If you’re looking for something less clinical, rosemary oil has the strongest evidence of any natural remedy for hair loss. A randomized trial compared rosemary oil applied to the scalp against 2% minoxidil over six months. Both groups saw a significant increase in hair count by the six-month mark, and there was no statistically significant difference between them. Neither group saw meaningful results at three months, so consistency is key.

To use rosemary oil, mix a few drops into a carrier oil (like jojoba or coconut oil) and massage it into your scalp for a few minutes before washing your hair, or add it to your shampoo. It’s worth noting the comparison was against 2% minoxidil, not the more effective 5% version. Still, for people who prefer a natural option or want to add something low-risk to their routine, rosemary oil is a reasonable choice.

Hair Transplant Surgery

When follicles in the balding area are truly gone, no topical or oral treatment can bring them back. That’s where hair transplantation comes in. The procedure moves hair follicles from the back and sides of your head (where they’re genetically resistant to DHT) to the thinning or bald areas.

Two main techniques exist. FUT (follicular unit transplantation) removes a strip of scalp from the donor area, which allows a large number of grafts in one session but leaves a linear scar. FUE (follicular unit extraction) harvests individual follicles, leaving tiny dot scars that are nearly invisible with short hair. Robotic-assisted FUE adds precision but costs 15 to 20 percent more.

In 2025, hair transplants generally cost $6,000 to $15,000, depending on how many grafts you need. The per-graft price ranges from $3 to $8 nationally. A modest procedure of 1,000 grafts runs roughly $4,000 to $7,000, while a larger session of 3,000 grafts can reach $12,000 to $21,000. Insurance almost never covers it. Results take 9 to 12 months to fully appear as transplanted follicles go through a shedding phase before regrowing permanently. Most surgeons recommend continuing minoxidil or finasteride after the procedure to protect the native hair you still have.

Building an Effective Routine

The most successful hair loss treatment plans combine multiple approaches. A common and well-supported combination for men is minoxidil applied to the scalp plus finasteride taken orally. This targets hair loss from two different angles: increasing blood flow and growth signaling at the follicle while reducing the hormone that’s shrinking it. Women often pair minoxidil with spironolactone for the same reason.

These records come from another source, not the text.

/-- What a channel makes of an access that may be performed, to a bank that is not held. -/
theorem channelAccess_eq (hr : (s.reqs.find? fun r => r.id == id) = some r) (hb : s.buf? r.b = some b) (hp : place b r.off = some a)
    (hs : r.stage = .chan) (hm : mayPerform s r = true) (hk : bank % 16 = bankOf a)
    (hh : heldBank s (chanOf b r.off) (bank % 16) (tenant s r.cxid) = false) : exec (.channelAccess id bank ecc) s =
      if !addrExists a || decide (chanBytes ≤ a - chanOf b r.off * chanBytes) then .fault .noSuchAddress
      else
        let s1 := activate s (chanOf b r.off) (bank % 16) (a % chanBytes / 1024) (tenant s r.cxid)
        .next (fillL2 (perform (if ecc then poisonAtom s1 (a / 32) else s1) r) r.cxid r.b r.off r.owner) := by
  rw [exec_channelAccess, execChannelAccess]
  simp only [hr, hb, hp, hs, hk, hm, hk ▸ hh, bne_self_eq_false, Bool.not_true, Bool.or_self, Bool.false_eq_true, if_false]

end

/-! ## Memory -/

/-- Bytes of a buffer that is not a peer's rest on memory alone. -/
theorem readBuf_of_mem {s t : State} {b : Nat} (hb : t.bufs = s.bufs) (hm : t.mem = s.mem) (hp : isPeer s b = false) (o n : Nat) :
    t.readBuf b o n = s.readBuf b o n := by
  have hbuf : t.buf? b = s.buf? b := by rw [State.buf?, hb, State.buf?]
  induction n generalizing o with
  | zero => rfl
  | succ n ih =>
    rw [State.readBuf, State.readBuf, ih, hbuf, hm]
    congr 1
    cases hx : s.buf? b with
    | none => rfl
    | some x =>
      have hk : x.kind ≠ .peer := by
        intro hk
        rw [isPeer, hx, Option.map_some, hk] at hp
        exact absurd hp (by decide)
      have hplace : ∃ a, place x o = some a := by
        unfold place
        cases hkind : x.kind with
        | peer => exact absurd hkind hk
        | _ => exact ⟨_, rfl⟩
      obtain ⟨a, ha⟩ := hplace
      simp only [ha]

theorem writeBuf_mem_congr {s t : State} (hb : t.bufs = s.bufs) (hm : t.mem = s.mem) (b o : Nat) (ys : List Byte) :
    (t.writeBuf b o ys).mem = (s.writeBuf b o ys).mem := by
  induction ys generalizing s t o with
  | nil => exact hm
  | cons y ys ih =>
    have hbuf : t.buf? b = s.buf? b := by rw [State.buf?, hb, State.buf?]
    rw [State.writeBuf, State.writeBuf, hbuf]
    cases s.buf? b with
    | none => exact ih hb hm _
    | some x =>
      dsimp only
      cases place x o with
      | none => exact ih hb hm _
      | some a => exact ih (s := { s with mem := Memory.put s.mem a y }) (t := { t with mem := Memory.put t.mem a y }) hb (by rw [hm]) _

/-- What a write makes of memory rests on buffers, memory and poison, not on who writes. -/
theorem writeMem_mem_congr {s t : State} (hb : t.bufs = s.bufs) (hm : t.mem = s.mem) (hp : t.poison = s.poison) (b o : Nat)
    (ys : List Byte) (by_ by' : By) : (t.writeMem b o ys by_).mem = (s.writeMem b o ys by').mem := by
  have hbuf : t.buf? b = s.buf? b := by rw [State.buf?, hb, State.buf?]
  rw [State.writeMem, State.writeMem, hbuf, hp]
  cases s.buf? b with
  | none => exact hm
  | some x =>
    dsimp only
    cases place x o with
    | none => exact hm
    | some a =>
      dsimp only
      split
      · exact hm
      · split <;> exact writeBuf_mem_congr (by exact hb) (by exact hm) _ _ _

theorem readBefore_zero (s : State) (l : Loc) (bytes : List Byte) : (readBefore s l 0 bytes).1 = bytes := rfl

section
variable {s : State} {r : Req}

/-- A request that reaches its frame takes effect on memory and on the requests as they stand. -/
theorem perform_reached (hb : r.blk = none) (hp : isPeer s r.b = false) (h : reaches s r.b r.off r.cxid r.opens = true) :
    ∃ t, perform s r = wake t ∧ t.mem = (memEffect (atMemory s r) r).mem ∧ t.reqs = (memEffect (atMemory s r) r).reqs := by
  obtain ⟨t, l1, e, ht⟩ := performMem_reached h
  refine ⟨t, ?_, by rw [ht], by rw [ht]⟩
  simp only [perform, hb, hp, Bool.false_eq_true, if_false, e]

/-- What a request finds at memory, where no erasure is under way: memory's bytes, or as they were before some newest writes. -/
theorem foundBytes_atMemory (hp : isPeer s r.b = false) (he : erasing s r.b r.off = false) :
    foundBytes (atMemory s r) r = readBefore s r.loc (missed (atMemory s r) r) (s.readBuf r.b r.off r.size) := by
  have he' : erasing (atMemory s r) r.b r.off = false := by rw [atMemory_only]; exact he
  have hread : (atMemory s r).readBuf r.b r.off r.size = s.readBuf r.b r.off r.size :=
    readBuf_of_mem (by rw [atMemory_only]) (by rw [atMemory_only]) hp _ _
  rw [foundBytes, he', if_neg Bool.false_ne_true, loadBytes, he', Bool.false_and, if_neg Bool.false_ne_true, hread, readBefore,
    readBefore, State.writes, atMemory_only]
  rfl

theorem foundPoison_atMemory : foundPoison (atMemory s r) r = if s.poisoned r.b r.off r.size then some .uncorrectable else none := by
  rw [foundPoison, atMemory_only]
  rfl

/-- Only a relaxed load misses writes (R91). -/
theorem missed_eq_zero (h : r.kind ≠ .load ∨ r.ord ≠ 0) : missed s r = 0 := by
  have : (r.kind == .load && r.ord == 0) = false := by
    rcases h with h | h <;> simp [h]
  rw [missed, this, if_neg Bool.false_ne_true]

/-- A request of the number among those of which that number is performed. -/
theorem mem_done {rs : List Req} {id : Nat} {v : DWord} {bad : Option Cause} {x : Req}
    (hx : x ∈ rs.map fun x => if x.id == id then Req.done v bad x else x) (hid : x.id = id) :
    x.performed = true ∧ x.stage = .done ∧ x.val = v ∧ x.bad = bad := by
  obtain ⟨y, -, he⟩ := List.mem_map.1 hx
  by_cases hy : (y.id == id) = true
  · rw [if_pos hy] at he
    rw [← he]
    exact ⟨rfl, rfl, rfl, rfl⟩
  · rw [if_neg hy] at he
    exact absurd (by rw [he, hid]; exact beq_self_eq_true id) hy

theorem memEffect_load (hk : r.kind = .load) : (memEffect s r).mem = s.mem ∧ (memEffect s r).reqs =
    s.reqs.map fun x => if x.id == r.id then Req.done (mergeFwd r (foundBytes s r).1) (foundPoison s r) x else x := by
  have e : memEffect s r =
      (learnRead s r (foundBytes s r).2).updReq r.id (Req.done (mergeFwd r (foundBytes s r).1) (foundPoison s r)) := by
    rw [memEffect, hk]
  rw [e]
  exact ⟨State.updThr_mem .., by rw [State.updReq, learnRead_reqs]⟩

theorem clearAtom_bufs (s : State) (b off : Nat) : (clearAtom s b off).bufs = s.bufs := by
  unfold clearAtom
  split <;> rfl

theorem clearAtom_mem (s : State) (b off : Nat) : (clearAtom s b off).mem = s.mem := by
  unfold clearAtom
  split <;> rfl

theorem clearAtom_poison {t : State} (hb : t.bufs = s.bufs) (hp : t.poison = s.poison) (b off : Nat) :
    (clearAtom t b off).poison = (clearAtom s b off).poison := by
  have hbuf : t.buf? b = s.buf? b := by rw [State.buf?, hb, State.buf?]
  rw [clearAtom, clearAtom, hbuf]
  split
  · rw [hp]
  · exact hp

theorem memEffect_store (hk : r.kind = .store) :
    let s1 := if wholeAtom s r then clearAtom s r.b r.off else s
    (memEffect s r).mem = (s1.writeMem r.b r.off (leBytes r.size r.data.toNat)).mem ∧
    (memEffect s r).reqs = s.reqs.map fun x => if x.id == r.id then Req.done 0 none x else x := by
  intro s1
  have e : memEffect s r =
      (dirtyLine (s1.writeMem r.b r.off (leBytes r.size r.data.toNat) (r.by_ s1 false)) r.b r.off).updReq r.id (Req.done 0 none) := by
    rw [memEffect, hk]
  have hq : s1.reqs = s.reqs := by
    simp only [s1]
    split
    · exact clearAtom_reqs ..
    · rfl
  rw [e]
  refine ⟨writeMem_mem_congr rfl rfl rfl .., ?_⟩
  show (s1.writeMem r.b r.off (leBytes r.size r.data.toNat) (r.by_ s1 false)).reqs.map _ = _
  rw [writeMem_reqs, hq]

theorem memEffect_rmw {op : Nat} {y z w : DWord} (hk : r.kind = .rmw op y z) (hp : foundPoison s r = none)
    (hw : rmwNew op r.size (BitVec.ofNat 64 (leNat (foundBytes s r).1)) y z = some w) :
    (memEffect s r).mem = (s.writeMem r.b r.off (leBytes r.size w.toNat)).mem ∧
    (memEffect s r).reqs = s.reqs.map fun x =>
      if x.id == r.id then Req.done (BitVec.ofNat 64 (leNat (foundBytes s r).1)) none x else x := by
  have e : memEffect s r = (learnRead (dirtyLine (s.writeMem r.b r.off (leBytes r.size w.toNat) (r.by_ s true)) r.b r.off) r
      (foundBytes s r).2).updReq r.id (Req.done (BitVec.ofNat 64 (leNat (foundBytes s r).1)) none) := by
    rw [memEffect, hk]
    simp only [hp, hw, Option.isSome_none, Bool.false_eq_true, if_false]
  rw [e]
  refine ⟨(State.updThr_mem ..).trans (writeMem_mem_congr rfl rfl rfl ..), ?_⟩
  rw [State.updReq, learnRead_reqs]
  exact congrArg _ (writeMem_reqs ..)

end

/-! ## Patrol reads and timeouts -/

theorem patrolRead_absent {ch atom : Nat} (h : 256 ≤ ch ∨ 0x60000000 / 32 ≤ atom) (ecc : Bool) (s : State) :
    exec (.patrolRead ch atom ecc) s = .fault .noSuchAddress := by
  rw [exec_patrolRead, execPatrolRead]
  exact if_pos h

theorem patrolRead_unused {ch atom : Nat} {s : State} (hs : s.service ≠ .full) (hlo : 128 ≤ ch) (hhi : ch < 256)
    (ha : atom < 0x60000000 / 32) (ecc : Bool) : exec (.patrolRead ch atom ecc) s = .next s := by
  have hn : ¬(256 ≤ ch ∨ chanBytes / 32 ≤ atom) := by
    rw [chanBytes]
    omega
  rw [exec_patrolRead, execPatrolRead, if_neg hn]
  simp [hs, hlo]

theorem patrolRead_reads {ch atom : Nat} {s : State} (hc : ch < 128 ∨ (s.service = .full ∧ ch < 256)) (ha : atom < 0x60000000 / 32)
    (ecc : Bool) : exec (.patrolRead ch atom ecc) s =
      .next (if ecc then poisonAtom s (hbmAddr ch 0 / 32 + atom) else s) := by
  have hn : ¬(256 ≤ ch ∨ chanBytes / 32 ≤ atom) := by
    rw [chanBytes]
    omega
  have hs : (s.service != .full && decide (128 ≤ ch)) = false := by
    rcases hc with hc | ⟨hf, -⟩
    · simp; omega
    · simp [hf]
  rw [exec_patrolRead, execPatrolRead, if_neg hn, hs, if_neg Bool.false_ne_true]

/-- An atom that is poisoned joins those that are. -/
theorem mem_poisonAtom {s : State} {a k : Nat} : k ∈ (poisonAtom s a).poison ↔ k ∈ s.poison ∨ k = a := by
  show k ∈ (if s.poison.contains a then s.poison else a :: s.poison) ↔ _
  split
  · next h =>
    have h : a ∈ s.poison := by simpa using h
    refine ⟨.inl, fun hk => hk.elim id ?_⟩
    rintro rfl
    exact h
  · rw [List.mem_cons, or_comm]

section
variable {s : State} {id : Nat} {r : Req} {b : Buf}

theorem cxlTimeout_eq (hr : (s.reqs.find? fun r => r.id == id) = some r) (hs : r.stage = .port) (hk : r.blk = none)
    (hb : s.buf? r.b = some b) (ha : r.admittedAt + 62500 * 252 ≤ s.ref252) (hc : b.kind = .cxl) :
    exec (.cxlTimeout id) s = .next (cxlFail s r) := by
  have ht : ¬s.ref252 < r.admittedAt + fiftyMicros := not_lt.2 ha
  rw [exec_cxlTimeout, execCxlTimeout]
  simp [hr, hs, hk, hb, hc, ht]

theorem linkTimeout_eq (hr : (s.reqs.find? fun r => r.id == id) = some r) (hs : r.stage = .port) (hk : r.blk = none)
    (hb : s.buf? r.b = some b) (ha : r.admittedAt + 62500 * 252 ≤ s.ref252) (hc : b.kind = .peer) :
    exec (.linkTimeout id) s = .next (peerFail s id) := by
  have ht : r.admittedAt + fiftyMicros ≤ s.ref252 := ha
  have hp : isPeer s r.b = true := by rw [isPeer_of_buf hb, decide_eq_true hc]
  rw [exec_linkTimeout, execLinkTimeout]
  simp [hr, hs, hk, hp, ht]

end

Beyond medications, address the basics. Get your ferritin levels checked, especially if you menstruate, eat a restricted diet, or donate blood regularly. If your ferritin is below 70 ng/mL, iron supplementation can make a noticeable difference in hair density over several months. Ensure adequate protein intake, since hair is made almost entirely of the protein keratin, and follicles prioritize survival over hair production when nutrients are scarce.

Scalp care matters too. Gentle massage increases local blood flow. Avoid tight hairstyles that put chronic tension on the hairline (a condition called traction alopecia, which can become permanent). And manage expectations on timeline: nearly every effective hair loss treatment takes three to six months before you see visible changes, and a full year to judge the real outcome. The people who get the best results are the ones who start early, combine strategies, and stay consistent.